What is expected: The response must contain every line from the records below that has "Unacked".

(Stored items)
--------------------------------

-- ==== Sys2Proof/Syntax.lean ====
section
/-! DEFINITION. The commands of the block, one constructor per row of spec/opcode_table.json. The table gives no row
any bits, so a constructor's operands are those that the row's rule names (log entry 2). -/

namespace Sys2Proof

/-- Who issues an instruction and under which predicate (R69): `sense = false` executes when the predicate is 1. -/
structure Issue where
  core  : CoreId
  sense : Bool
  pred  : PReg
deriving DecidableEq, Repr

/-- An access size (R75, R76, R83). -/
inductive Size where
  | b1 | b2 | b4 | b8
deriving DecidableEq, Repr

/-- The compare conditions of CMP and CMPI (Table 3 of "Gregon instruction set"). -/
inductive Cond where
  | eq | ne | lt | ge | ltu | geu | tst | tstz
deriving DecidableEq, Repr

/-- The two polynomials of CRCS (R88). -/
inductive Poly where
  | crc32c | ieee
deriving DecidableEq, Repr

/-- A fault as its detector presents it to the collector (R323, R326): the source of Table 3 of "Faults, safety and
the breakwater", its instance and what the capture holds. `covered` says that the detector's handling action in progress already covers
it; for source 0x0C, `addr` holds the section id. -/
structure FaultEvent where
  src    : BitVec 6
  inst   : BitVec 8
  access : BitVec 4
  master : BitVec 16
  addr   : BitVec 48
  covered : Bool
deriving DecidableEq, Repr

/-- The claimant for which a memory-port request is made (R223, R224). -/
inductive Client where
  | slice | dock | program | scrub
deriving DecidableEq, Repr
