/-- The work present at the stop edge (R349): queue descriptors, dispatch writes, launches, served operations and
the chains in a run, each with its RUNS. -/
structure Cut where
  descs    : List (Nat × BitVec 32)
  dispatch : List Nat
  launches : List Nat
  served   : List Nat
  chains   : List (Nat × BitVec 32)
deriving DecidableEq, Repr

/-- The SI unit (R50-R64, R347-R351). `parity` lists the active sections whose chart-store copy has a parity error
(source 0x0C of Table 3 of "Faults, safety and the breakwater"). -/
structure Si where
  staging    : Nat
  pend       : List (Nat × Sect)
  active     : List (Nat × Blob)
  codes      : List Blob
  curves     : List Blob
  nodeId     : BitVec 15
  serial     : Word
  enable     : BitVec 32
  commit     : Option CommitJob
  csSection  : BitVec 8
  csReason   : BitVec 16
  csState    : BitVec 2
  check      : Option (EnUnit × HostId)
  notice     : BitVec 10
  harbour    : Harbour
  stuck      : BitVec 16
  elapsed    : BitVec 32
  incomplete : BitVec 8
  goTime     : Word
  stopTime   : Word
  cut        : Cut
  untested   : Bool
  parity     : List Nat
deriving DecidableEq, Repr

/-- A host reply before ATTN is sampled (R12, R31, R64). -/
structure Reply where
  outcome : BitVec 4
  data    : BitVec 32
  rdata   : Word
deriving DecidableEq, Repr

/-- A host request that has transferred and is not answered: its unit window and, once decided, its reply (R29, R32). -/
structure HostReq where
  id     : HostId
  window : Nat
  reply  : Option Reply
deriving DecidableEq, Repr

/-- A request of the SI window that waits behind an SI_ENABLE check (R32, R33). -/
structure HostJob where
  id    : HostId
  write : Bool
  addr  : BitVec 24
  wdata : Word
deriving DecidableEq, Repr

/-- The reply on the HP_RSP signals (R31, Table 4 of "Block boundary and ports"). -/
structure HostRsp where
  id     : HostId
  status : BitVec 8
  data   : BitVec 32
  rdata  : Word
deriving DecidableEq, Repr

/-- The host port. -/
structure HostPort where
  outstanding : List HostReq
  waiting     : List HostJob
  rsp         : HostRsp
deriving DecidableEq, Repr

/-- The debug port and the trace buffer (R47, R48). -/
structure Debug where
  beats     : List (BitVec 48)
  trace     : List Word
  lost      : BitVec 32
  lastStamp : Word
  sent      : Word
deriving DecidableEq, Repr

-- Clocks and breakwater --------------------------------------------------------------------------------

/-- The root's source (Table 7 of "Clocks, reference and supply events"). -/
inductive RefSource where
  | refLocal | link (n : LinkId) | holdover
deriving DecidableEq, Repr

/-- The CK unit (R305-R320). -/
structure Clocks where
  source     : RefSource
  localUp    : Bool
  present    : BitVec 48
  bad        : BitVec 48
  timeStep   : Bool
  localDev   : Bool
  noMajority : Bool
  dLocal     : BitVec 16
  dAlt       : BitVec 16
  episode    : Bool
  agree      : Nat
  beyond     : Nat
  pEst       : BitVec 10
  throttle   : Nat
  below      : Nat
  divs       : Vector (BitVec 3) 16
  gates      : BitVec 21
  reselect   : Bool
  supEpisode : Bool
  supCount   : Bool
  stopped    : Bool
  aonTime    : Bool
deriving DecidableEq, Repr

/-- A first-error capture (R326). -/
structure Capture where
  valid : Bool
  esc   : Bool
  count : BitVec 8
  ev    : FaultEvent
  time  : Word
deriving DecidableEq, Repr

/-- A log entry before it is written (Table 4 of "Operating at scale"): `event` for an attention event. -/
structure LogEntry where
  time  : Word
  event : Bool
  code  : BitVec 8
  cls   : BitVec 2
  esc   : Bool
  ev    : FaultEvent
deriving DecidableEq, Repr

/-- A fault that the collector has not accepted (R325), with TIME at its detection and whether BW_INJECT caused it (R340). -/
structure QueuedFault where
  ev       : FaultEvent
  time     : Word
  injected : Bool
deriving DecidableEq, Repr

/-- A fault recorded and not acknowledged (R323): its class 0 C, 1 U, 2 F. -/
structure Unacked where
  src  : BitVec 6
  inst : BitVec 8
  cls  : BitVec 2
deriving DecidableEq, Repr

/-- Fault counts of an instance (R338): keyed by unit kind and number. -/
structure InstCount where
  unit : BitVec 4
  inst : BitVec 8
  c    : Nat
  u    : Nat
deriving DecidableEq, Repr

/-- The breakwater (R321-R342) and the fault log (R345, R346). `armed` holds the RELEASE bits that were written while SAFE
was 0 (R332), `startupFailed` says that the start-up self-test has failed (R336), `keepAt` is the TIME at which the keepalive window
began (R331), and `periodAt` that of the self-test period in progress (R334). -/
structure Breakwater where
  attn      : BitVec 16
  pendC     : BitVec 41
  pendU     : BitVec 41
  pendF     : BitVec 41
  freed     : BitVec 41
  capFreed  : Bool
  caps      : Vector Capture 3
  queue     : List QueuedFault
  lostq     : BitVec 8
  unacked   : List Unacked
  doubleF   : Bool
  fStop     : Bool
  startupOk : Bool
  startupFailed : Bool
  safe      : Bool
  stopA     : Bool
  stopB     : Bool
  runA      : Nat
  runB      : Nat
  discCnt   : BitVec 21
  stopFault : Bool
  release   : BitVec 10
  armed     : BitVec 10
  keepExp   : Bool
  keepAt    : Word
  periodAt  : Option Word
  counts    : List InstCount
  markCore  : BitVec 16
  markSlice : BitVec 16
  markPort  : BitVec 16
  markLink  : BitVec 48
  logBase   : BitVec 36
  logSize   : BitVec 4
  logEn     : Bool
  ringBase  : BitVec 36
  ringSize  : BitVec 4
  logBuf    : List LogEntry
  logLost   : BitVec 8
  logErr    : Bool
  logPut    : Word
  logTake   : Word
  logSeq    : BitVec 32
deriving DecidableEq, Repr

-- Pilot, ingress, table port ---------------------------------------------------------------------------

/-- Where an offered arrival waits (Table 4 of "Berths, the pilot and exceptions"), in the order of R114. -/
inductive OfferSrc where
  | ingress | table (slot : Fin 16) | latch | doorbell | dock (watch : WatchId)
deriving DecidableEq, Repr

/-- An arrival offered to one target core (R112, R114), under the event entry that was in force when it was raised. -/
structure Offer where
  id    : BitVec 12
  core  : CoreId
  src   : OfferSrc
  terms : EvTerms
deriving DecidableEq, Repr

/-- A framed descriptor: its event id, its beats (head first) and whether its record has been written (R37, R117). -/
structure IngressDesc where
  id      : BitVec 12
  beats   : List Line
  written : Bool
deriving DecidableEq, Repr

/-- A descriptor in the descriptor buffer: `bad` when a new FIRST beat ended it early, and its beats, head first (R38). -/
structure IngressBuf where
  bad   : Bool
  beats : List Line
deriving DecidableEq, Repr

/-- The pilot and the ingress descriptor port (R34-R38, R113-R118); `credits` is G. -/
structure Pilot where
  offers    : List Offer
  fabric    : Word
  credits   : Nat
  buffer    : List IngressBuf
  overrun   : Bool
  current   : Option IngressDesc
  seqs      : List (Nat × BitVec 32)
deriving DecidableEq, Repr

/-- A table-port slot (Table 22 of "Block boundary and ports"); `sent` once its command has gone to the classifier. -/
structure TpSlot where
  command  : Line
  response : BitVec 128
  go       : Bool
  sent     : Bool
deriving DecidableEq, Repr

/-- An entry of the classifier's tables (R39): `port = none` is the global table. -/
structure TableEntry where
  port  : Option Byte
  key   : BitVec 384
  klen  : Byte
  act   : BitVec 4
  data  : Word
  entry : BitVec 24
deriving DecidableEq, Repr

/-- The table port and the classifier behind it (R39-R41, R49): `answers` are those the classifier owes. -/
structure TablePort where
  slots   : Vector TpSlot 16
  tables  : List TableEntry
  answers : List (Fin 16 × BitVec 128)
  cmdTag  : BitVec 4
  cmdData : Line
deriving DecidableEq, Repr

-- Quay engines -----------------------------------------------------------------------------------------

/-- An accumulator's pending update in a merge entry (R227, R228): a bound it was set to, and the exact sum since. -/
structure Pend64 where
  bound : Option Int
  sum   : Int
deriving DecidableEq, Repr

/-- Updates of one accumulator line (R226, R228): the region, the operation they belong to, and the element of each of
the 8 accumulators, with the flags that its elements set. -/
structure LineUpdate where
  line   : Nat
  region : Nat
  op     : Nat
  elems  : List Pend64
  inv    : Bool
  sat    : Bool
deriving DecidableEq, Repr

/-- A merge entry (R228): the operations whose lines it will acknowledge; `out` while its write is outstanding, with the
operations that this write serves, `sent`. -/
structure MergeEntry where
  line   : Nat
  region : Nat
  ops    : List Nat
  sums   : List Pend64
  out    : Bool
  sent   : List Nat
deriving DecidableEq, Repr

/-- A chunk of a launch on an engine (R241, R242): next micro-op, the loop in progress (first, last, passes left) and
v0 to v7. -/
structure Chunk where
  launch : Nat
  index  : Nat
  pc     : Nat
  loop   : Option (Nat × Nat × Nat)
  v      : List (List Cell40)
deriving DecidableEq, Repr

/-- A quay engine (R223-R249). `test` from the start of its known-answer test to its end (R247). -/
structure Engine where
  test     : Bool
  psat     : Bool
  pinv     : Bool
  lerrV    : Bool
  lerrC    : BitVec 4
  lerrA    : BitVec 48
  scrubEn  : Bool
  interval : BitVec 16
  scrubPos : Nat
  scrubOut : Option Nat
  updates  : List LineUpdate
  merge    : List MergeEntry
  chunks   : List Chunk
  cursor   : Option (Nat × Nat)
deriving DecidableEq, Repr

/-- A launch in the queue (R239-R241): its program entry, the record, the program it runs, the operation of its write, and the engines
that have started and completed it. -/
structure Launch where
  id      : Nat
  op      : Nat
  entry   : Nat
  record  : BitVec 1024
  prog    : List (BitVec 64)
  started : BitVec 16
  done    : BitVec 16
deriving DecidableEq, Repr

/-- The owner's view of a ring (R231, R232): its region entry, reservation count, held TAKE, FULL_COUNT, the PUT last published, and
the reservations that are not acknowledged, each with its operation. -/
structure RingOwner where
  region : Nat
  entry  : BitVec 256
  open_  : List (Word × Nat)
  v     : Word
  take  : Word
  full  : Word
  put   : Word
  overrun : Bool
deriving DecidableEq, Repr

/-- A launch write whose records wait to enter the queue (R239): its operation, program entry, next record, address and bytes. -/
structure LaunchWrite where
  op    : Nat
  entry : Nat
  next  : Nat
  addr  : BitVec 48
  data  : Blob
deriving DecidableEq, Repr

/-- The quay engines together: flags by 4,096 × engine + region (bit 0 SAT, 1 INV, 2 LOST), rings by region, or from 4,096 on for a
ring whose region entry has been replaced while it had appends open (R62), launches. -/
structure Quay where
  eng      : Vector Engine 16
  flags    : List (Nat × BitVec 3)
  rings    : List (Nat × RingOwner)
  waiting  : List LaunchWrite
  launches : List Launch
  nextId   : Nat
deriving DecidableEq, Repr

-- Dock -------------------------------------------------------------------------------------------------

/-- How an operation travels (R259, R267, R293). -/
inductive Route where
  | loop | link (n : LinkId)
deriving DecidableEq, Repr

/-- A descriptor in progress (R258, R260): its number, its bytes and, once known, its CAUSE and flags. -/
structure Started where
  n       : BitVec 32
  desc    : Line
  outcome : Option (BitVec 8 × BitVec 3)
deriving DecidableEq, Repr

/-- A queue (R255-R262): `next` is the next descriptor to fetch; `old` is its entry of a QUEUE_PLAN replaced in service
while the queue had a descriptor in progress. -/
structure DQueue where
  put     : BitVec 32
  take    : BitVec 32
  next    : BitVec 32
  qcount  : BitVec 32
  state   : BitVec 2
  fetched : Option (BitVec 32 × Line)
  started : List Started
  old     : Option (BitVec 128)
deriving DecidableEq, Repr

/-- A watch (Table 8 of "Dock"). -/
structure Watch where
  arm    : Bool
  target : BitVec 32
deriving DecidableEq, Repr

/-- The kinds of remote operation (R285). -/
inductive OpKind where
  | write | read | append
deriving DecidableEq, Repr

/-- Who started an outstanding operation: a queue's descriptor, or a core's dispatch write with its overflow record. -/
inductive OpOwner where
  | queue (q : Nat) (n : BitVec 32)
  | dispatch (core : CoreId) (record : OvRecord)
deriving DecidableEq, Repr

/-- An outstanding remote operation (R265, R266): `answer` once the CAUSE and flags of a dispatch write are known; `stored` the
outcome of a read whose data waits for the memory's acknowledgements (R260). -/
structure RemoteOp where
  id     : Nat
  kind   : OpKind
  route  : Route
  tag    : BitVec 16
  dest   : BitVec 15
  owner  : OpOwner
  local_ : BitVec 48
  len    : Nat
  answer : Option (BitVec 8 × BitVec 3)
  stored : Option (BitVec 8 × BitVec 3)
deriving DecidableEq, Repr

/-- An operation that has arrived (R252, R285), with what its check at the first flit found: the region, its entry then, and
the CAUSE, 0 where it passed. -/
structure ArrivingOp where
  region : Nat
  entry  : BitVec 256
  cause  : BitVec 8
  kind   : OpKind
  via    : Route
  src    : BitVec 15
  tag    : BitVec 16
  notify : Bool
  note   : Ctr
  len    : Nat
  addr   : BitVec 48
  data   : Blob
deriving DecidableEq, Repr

--------------------------------

Exercise output:
structure Unacked where
  unacked   : List Unacked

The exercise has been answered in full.